STUDY MATERIAL
/-- R301, R304, R305: the copy of an entry, HEAD past it, and, without EXPRESS, the queue as the one served last. -/
def State.fetched (s : State) (q : Nat) (i : W32) (e : Bytes) : State :=
  let s1 := (s.setHead q (i + 1)).modQueue q fun r =>
    { r with cmds := r.cmds ++ [{ idx := i, entry := e }], stale := false, rereads := 0 }
  if expressOf e then s1 else { s1 with served := Sparse.set 1048575 s1.served (s1.qCp q) q }

theorem State.takeEntry_eq (s : State) (q : Nat) (i : W32) (e : Bytes) : s.takeEntry q i e = (s.fetched q i e).judgeFetched q i e := rfl

section Fetched
variable (s : State) (q : Nat) (i : W32) (e : Bytes)

theorem State.fetched_mem : (s.fetched q i e).mem = (s.setHead q (i + 1)).mem := by
  unfold State.fetched
  dsimp only
  split
  · rfl
  · rfl

theorem State.fetched_queues : (s.fetched q i e).queues = ((s.setHead q (i + 1)).modQueue q fun r =>
    { r with cmds := r.cmds ++ [{ idx := i, entry := e }], stale := false, rereads := 0 }).queues := by
  unfold State.fetched
  dsimp only
  split
  · rfl
  · rfl

theorem State.setHead_queues (v : W32) : (s.setHead q v).queues = s.queues := State.setCtx_queues ..

theorem State.fetched_sorted (hq : Sparse.sorted s.queues = true) : Sparse.sorted (s.fetched q i e).queues = true := by
  rw [State.fetched_queues]
  exact State.sorted_modQueue (by rwa [State.setHead_queues]) ..

theorem State.keys_fetched (hq : Sparse.sorted s.queues = true) :
    ((s.fetched q i e).queue q).cmds.map Cmd.key = (s.queue q).cmds.map Cmd.key ++ [(i, e)] := by
  rw [State.queue_congr (s.fetched_queues q i e), State.queue_modQueue_same (by rwa [State.setHead_queues]),
    State.queue_congr (s.setHead_queues q (i + 1)), List.map_append]
  rfl

end Fetched

/-- Settles O16: HEAD is written with the index before the entry is judged, and judging it ends the command at most, which leaves the
indices of the queue and the index and the entry of each of its commands. -/
theorem takenEntryAdvancesHead : Obligations.TakenEntryAdvancesHead := by
  intro s q i e hq hmem hqueues
  have hsorted : Sparse.sorted (s.fetched q i e).mem = true := by
    rw [State.fetched_mem]
    exact State.sorted_setCtx hmem ..
  obtain ⟨-, judged⟩ := State.judgeFetched_ctxStands (s.fetched q i e) hq i e hsorted
  have keeps : ∀ off len, 36 ≤ off → off + len ≤ 56 → (s.takeEntry q i e).ctx q off len = s.ctx q off len :=
    fun off len ho hl =>
    ((judged off len hl).trans (State.ctx_congr (s.fetched_mem q i e) ..)).trans (State.ctx_setCtx_ne hmem (by omega))
  have head : (s.takeEntry q i e).qHead q = i + 1 :=
    (congrArg (BitVec.ofNat 32) ((judged 32 4 (by decide)).trans (State.ctx_congr (s.fetched_mem q i e) ..))).trans
      (State.qHead_setHead hmem q (i + 1))
  refine ⟨head, congrArg (BitVec.ofNat 32) (keeps 36 4 (by decide) (by decide)),
    congrArg (BitVec.ofNat 32) (keeps 40 4 (by decide) (by decide)), congrArg (BitVec.ofNat 32) (keeps 44 4 (by decide) (by decide)),
    ?keys⟩
  case keys => exact (State.keys_judgeFetched (s.fetched_sorted q i e hqueues) q i e).trans (s.keys_fetched q i e hqueues)

end Sys2Proof.Machine
end

section
/-!
The wait set of a deadlock (R330, R331): its members in the order of their queues, and the queues that it freezes.
-/
namespace Sys2Proof.Machine

/-- R330: a member of a wait set: its queue, its kind, the sequence number of its command and the address of its flag. -/
abbrev Waiter := Nat × Nat × W32 × Nat

/-! ### The order of the members -/

/-- R331: the members of a wait set in ascending order of queue. -/
def waitsByQueue (wait : List (Waiter)) : List (Waiter) := wait.foldl (fun l x => insertByQueue x l) []

theorem insertByQueue_perm {x : Waiter} {l : List (Waiter)} (h : x.1 ∉ l.map (·.1)) :
    (insertByQueue x l).Perm (x :: l) := by
  induction l with
  | nil => exact .refl _
  | cons y ys ih =>
    rw [List.map_cons, List.mem_cons, not_or] at h
    obtain ⟨hy, hys⟩ := h
    unfold insertByQueue
    rw [if_neg hy]
    split
    · exact .refl _
    · exact ((ih hys).cons y).trans (.swap x y ys)

/-- Members of different queues are ordered, and none is lost. -/
theorem waitsByQueue_perm {wait : List (Waiter)} (h : (wait.map (·.1)).Nodup) : (waitsByQueue wait).Perm wait := by
  suffices ∀ l : List (Waiter), ((l ++ wait).map (·.1)).Nodup →
      (wait.foldl (fun l x => insertByQueue x l) l).Perm (l ++ wait) from this [] h
  clear h
  induction wait with
  | nil => exact fun l _ => (List.append_nil l).symm ▸ .refl l
  | cons x wait ih =>
    intro l h
    have moved : (l ++ x :: wait).Perm (x :: l ++ wait) := List.perm_middle
    have hnodup : ((x :: l ++ wait).map (·.1)).Nodup := (moved.map _).nodup_iff.mp h
    have hx : x.1 ∉ l.map (·.1) := fun hm => (List.nodup_cons.mp hnodup).1 (List.map_append ▸ List.mem_append_left _ hm)
    have placed : (insertByQueue x l ++ wait).Perm (x :: l ++ wait) := (insertByQueue_perm hx).append_right wait
    exact ((ih _ ((placed.map _).nodup_iff.mpr hnodup)).trans placed).trans moved.symm

/-! ### The members -/

theorem Sparse.keys_pairwise {β : Type} {m : List (Nat × β)} (h : Sparse.sorted m = true) : (m.map (·.1)).Pairwise (· < ·) := by
  induction m with
  | nil => exact .nil
  | cons e m ih =>
    obtain ⟨hlt, hs⟩ := Sparse.sorted_cons.mp h
    refine List.pairwise_cons.mpr ⟨fun k hk => ?_, ih hs⟩
    obtain ⟨x, hx, rfl⟩ := List.mem_map.mp hk
    exact hlt x hx

/-- The queues of a wait set. -/
theorem State.waitSet_queues (s : State) : s.waitSet.map (·.1) = s.queueNums.filter fun q => (s.stuckWait q).isSome := by
  unfold State.waitSet
  rw [List.map_filterMap, ← List.filterMap_eq_filter]
  refine List.filterMap_congr fun q _ => ?_
  cases h : s.stuckWait q with
  | none => simp [Option.guard, h]
  | some c => simp [Option.guard, h]

theorem State.waitSet_nodup {s : State} (h : Sparse.sorted s.queues = true) : (s.waitSet.map (·.1)).Nodup := by
  rw [State.waitSet_queues]
  exact ((Sparse.keys_pairwise h).imp ne_of_lt).filter _

/-- A queue without a record has no command. -/
theorem State.mem_queueNums {s : State} {q : Nat} {c : Cmd} (h : c ∈ (s.queue q).cmds) : q ∈ s.queueNums := by
  by_contra hq
  have hnone : s.queue q = {} := Sparse.get_of_notMem fun x hx hk => hq (List.mem_map.mpr ⟨x, hx, hk⟩)
  rw [hnone] at h
  cases h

ABOUT THIS TASK
Write out all the data exactly.

EXERCISE RESULT
/-- R301, R304, R305: the copy of an entry, HEAD past it, and, without EXPRESS, the queue as the one served last. -/
def State.fetched (s : State) (q : Nat) (i : W32) (e : Bytes) : State :=
  let s1 := (s.setHead q (i + 1)).modQueue q fun r =>
    { r with cmds := r.cmds ++ [{ idx := i, entry := e }], stale := false, rereads := 0 }
  if expressOf e then s1 else { s1 with served := Sparse.set 1048575 s1.served (s1.qCp q) q }

theorem State.takeEntry_eq (s : State) (q : Nat) (i : W32) (e : Bytes) : s.takeEntry q i e = (s.fetched q i e).judgeFetched q i e := rfl

section Fetched
variable (s : State) (q : Nat) (i : W32) (e : Bytes)

theorem State.fetched_mem : (s.fetched q i e).mem = (s.setHead q (i + 1)).mem := by
  unfold State.fetched
  dsimp only
  split
  · rfl
  · rfl

theorem State.fetched_queues : (s.fetched q i e).queues = ((s.setHead q (i + 1)).modQueue q fun r =>
    { r with cmds := r.cmds ++ [{ idx := i, entry := e }], stale := false, rereads := 0 }).queues := by
  unfold State.fetched
  dsimp only
  split
  · rfl
  · rfl

theorem State.setHead_queues (v : W32) : (s.setHead q v).queues = s.queues := State.setCtx_queues ..

theorem State.fetched_sorted (hq : Sparse.sorted s.queues = true) : Sparse.sorted (s.fetched q i e).queues = true := by
  rw [State.fetched_queues]
  exact State.sorted_modQueue (by rwa [State.setHead_queues]) ..

theorem State.keys_fetched (hq : Sparse.sorted s.queues = true) :
    ((s.fetched q i e).queue q).cmds.map Cmd.key = (s.queue q).cmds.map Cmd.key ++ [(i, e)] := by
  rw [State.queue_congr (s.fetched_queues q i e), State.queue_modQueue_same (by rwa [State.setHead_queues]),
    State.queue_congr (s.setHead_queues q (i + 1)), List.map_append]
  rfl

end Fetched

/-- Settles O16: HEAD is written with the index before the entry is judged, and judging it ends the command at most, which leaves the
indices of the queue and the index and the entry of each of its commands. -/
theorem takenEntryAdvancesHead : Obligations.TakenEntryAdvancesHead := by
  intro s q i e hq hmem hqueues
  have hsorted : Sparse.sorted (s.fetched q i e).mem = true := by
    rw [State.fetched_mem]
    exact State.sorted_setCtx hmem ..
  obtain ⟨-, judged⟩ := State.judgeFetched_ctxStands (s.fetched q i e) hq i e hsorted
  have keeps : ∀ off len, 36 ≤ off → off + len ≤ 56 → (s.takeEntry q i e).ctx q off len = s.ctx q off len :=
    fun off len ho hl =>
    ((judged off len hl).trans (State.ctx_congr (s.fetched_mem q i e) ..)).trans (State.ctx_setCtx_ne hmem (by omega))
  have head : (s.takeEntry q i e).qHead q = i + 1 :=
    (congrArg (BitVec.ofNat 32) ((judged 32 4 (by decide)).trans (State.ctx_congr (s.fetched_mem q i e) ..))).trans
      (State.qHead_setHead hmem q (i + 1))
  refine ⟨head, congrArg (BitVec.ofNat 32) (keeps 36 4 (by decide) (by decide)),
    congrArg (BitVec.ofNat 32) (keeps 40 4 (by decide) (by decide)), congrArg (BitVec.ofNat 32) (keeps 44 4 (by decide) (by decide)),
    ?keys⟩
  case keys => exact (State.keys_judgeFetched (s.fetched_sorted q i e hqueues) q i e).trans (s.keys_fetched q i e hqueues)

end Sys2Proof.Machine
end

section
/-!
The wait set of a deadlock (R330, R331): its members in the order of their queues, and the queues that it freezes.
-/
namespace Sys2Proof.Machine

/-- R330: a member of a wait set: its queue, its kind, the sequence number of its command and the address of its flag. -/
abbrev Waiter := Nat × Nat × W32 × Nat

/-! ### The order of the members -/

/-- R331: the members of a wait set in ascending order of queue. -/
def waitsByQueue (wait : List (Waiter)) : List (Waiter) := wait.foldl (fun l x => insertByQueue x l) []

theorem insertByQueue_perm {x : Waiter} {l : List (Waiter)} (h : x.1 ∉ l.map (·.1)) :
    (insertByQueue x l).Perm (x :: l) := by
  induction l with
  | nil => exact .refl _
  | cons y ys ih =>
    rw [List.map_cons, List.mem_cons, not_or] at h
    obtain ⟨hy, hys⟩ := h
    unfold insertByQueue
    rw [if_neg hy]
    split
    · exact .refl _
    · exact ((ih hys).cons y).trans (.swap x y ys)

/-- Members of different queues are ordered, and none is lost. -/
theorem waitsByQueue_perm {wait : List (Waiter)} (h : (wait.map (·.1)).Nodup) : (waitsByQueue wait).Perm wait := by
  suffices ∀ l : List (Waiter), ((l ++ wait).map (·.1)).Nodup →
      (wait.foldl (fun l x => insertByQueue x l) l).Perm (l ++ wait) from this [] h
  clear h
  induction wait with
  | nil => exact fun l _ => (List.append_nil l).symm ▸ .refl l
  | cons x wait ih =>
    intro l h
    have moved : (l ++ x :: wait).Perm (x :: l ++ wait) := List.perm_middle
    have hnodup : ((x :: l ++ wait).map (·.1)).Nodup := (moved.map _).nodup_iff.mp h
    have hx : x.1 ∉ l.map (·.1) := fun hm => (List.nodup_cons.mp hnodup).1 (List.map_append ▸ List.mem_append_left _ hm)
    have placed : (insertByQueue x l ++ wait).Perm (x :: l ++ wait) := (insertByQueue_perm hx).append_right wait
    exact ((ih _ ((placed.map _).nodup_iff.mpr hnodup)).trans placed).trans moved.symm

/-! ### The members -/

theorem Sparse.keys_pairwise {β : Type} {m : List (Nat × β)} (h : Sparse.sorted m = true) : (m.map (·.1)).Pairwise (· < ·) := by
  induction m with
  | nil => exact .nil
  | cons e m ih =>
    obtain ⟨hlt, hs⟩ := Sparse.sorted_cons.mp h
    refine List.pairwise_cons.mpr ⟨fun k hk => ?_, ih hs⟩
    obtain ⟨x, hx, rfl⟩ := List.mem_map.mp hk
    exact hlt x hx

/-- The queues of a wait set. -/
theorem State.waitSet_queues (s : State) : s.waitSet.map (·.1) = s.queueNums.filter fun q => (s.stuckWait q).isSome := by
  unfold State.waitSet
  rw [List.map_filterMap, ← List.filterMap_eq_filter]
  refine List.filterMap_congr fun q _ => ?_
  cases h : s.stuckWait q with
  | none => simp [Option.guard, h]
  | some c => simp [Option.guard, h]

theorem State.waitSet_nodup {s : State} (h : Sparse.sorted s.queues = true) : (s.waitSet.map (·.1)).Nodup := by
  rw [State.waitSet_queues]
  exact ((Sparse.keys_pairwise h).imp ne_of_lt).filter _

/-- A queue without a record has no command. -/
theorem State.mem_queueNums {s : State} {q : Nat} {c : Cmd} (h : c ∈ (s.queue q).cmds) : q ∈ s.queueNums := by
  by_contra hq
  have hnone : s.queue q = {} := Sparse.get_of_notMem fun x hx hk => hq (List.mem_map.mpr ⟨x, hx, hk⟩)
  rw [hnone] at h
  cases h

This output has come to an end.